§ **Data**:
/-! ### The tree of a source -/

/-- CTGEN (R172) depends on node memory and `nnodes` alone (R179). -/
theorem ctgenBody_of_nodes (m : NodeMem) (n : BitVec 9) (L : Nat) (ht : TreeShape m n L) :
    ∃ ct : SymTable CodeEntry,
      (∀ s : State, s.node = m → s.nnodes = n →
        ctgenBody s = .ok { s with ct := ct, ctOk := true } ∧ TableOfTree { s with ct := ct }) ∧
      ∀ bits v, LeafAt m (n - 1#9) bits v → symGet ct v = entryOf bits ∧ codeBits ct v = bits := by
  obtain ⟨ct, e1, -, -⟩ := ctgenBody_tree { State.reset with node := m, nnodes := n } L ht
  have hv : visit m visitDepth (n - 1#9) 0#8 0#256 (Vector.replicate 256 CodeEntry.none)
      = some ct := by
    rw [ctgenBody] at e1
    cases hv : visit m visitDepth (n - 1#9) 0#8 0#256 (Vector.replicate 256 CodeEntry.none) with
    | none => simp [hv] at e1
    | some t => simp [hv] at e1; rw [e1]
  have key : ∀ s : State, s.node = m → s.nnodes = n →
      ctgenBody s = .ok { s with ct := ct, ctOk := true } := by
    rintro s rfl rfl
    simp only [ctgenBody, hv]
  refine ⟨ct, fun s h1 h2 => ⟨key s h1 h2, ?_⟩, fun bits v hl => ?_⟩
  · obtain ⟨ct', e1', e2', -⟩ := ctgenBody_tree s L (by rw [h1, h2]; exact ht)
    rw [key s h1 h2] at e1'
    have : ct = ct' := congrArg State.ct (Result.ok.inj e1')
    rw [this]; exact e2'
  · obtain ⟨ct', e1', -, e3'⟩ := ctgenBody_tree { State.reset with node := m, nnodes := n } L ht
    rw [key _ rfl rfl] at e1'
    have : ct = ct' := congrArg State.ct (Result.ok.inj e1')
    have he := e3' bits v hl
    rw [← this] at he
    exact ⟨he, codeBits_entryOf ct v bits he
      (isCode_length (s := { State.reset with node := m, nnodes := n }) ht hl)⟩

/-- A symbol with a count has a path in the tree built from the counts. -/
theorem present_path (ft : SymTable Word) (b : Builder) (hb : Building ft b)
    (h1 : b.pq.length = 1) (v : Byte) (hv : symGet ft v ≠ 0#64) :
    ∃ bits, LeafAt b.node (BitVec.ofNat 9 b.next - 1#9) bits v := by
  have ht := built_treeShape ft b hb h1
  have hL := leafCount_le ft
  obtain ⟨i, hi, e⟩ := List.getElem_of_mem ((mem_presentSyms ft v).mpr hv)
  have hi' : i < leafCount ft := hi
  have hn : (BitVec.ofNat 9 i).toNat = i := by simp; omega
  obtain ⟨bits, hp⟩ := leaf_reached ht (BitVec.ofNat 9 i) (by omega)
  have hl := hb.leaves i hi
  refine ⟨bits, _, hp, ?_, ?_⟩
  · rw [hn, hl]; rfl
  · rw [hn, hl]; exact e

§ **Exercise description**: An exact copy of the lines from the one containing "obtain ⟨bits, hp⟩" through the last line of the material, both included, is to be printed, and nothing else.

§ **Answer below**:
  obtain ⟨bits, hp⟩ := leaf_reached ht (BitVec.ofNat 9 i) (by omega)
  have hl := hb.leaves i hi
  refine ⟨bits, _, hp, ?_, ?_⟩
  · rw [hn, hl]; rfl
  · rw [hn, hl]; exact e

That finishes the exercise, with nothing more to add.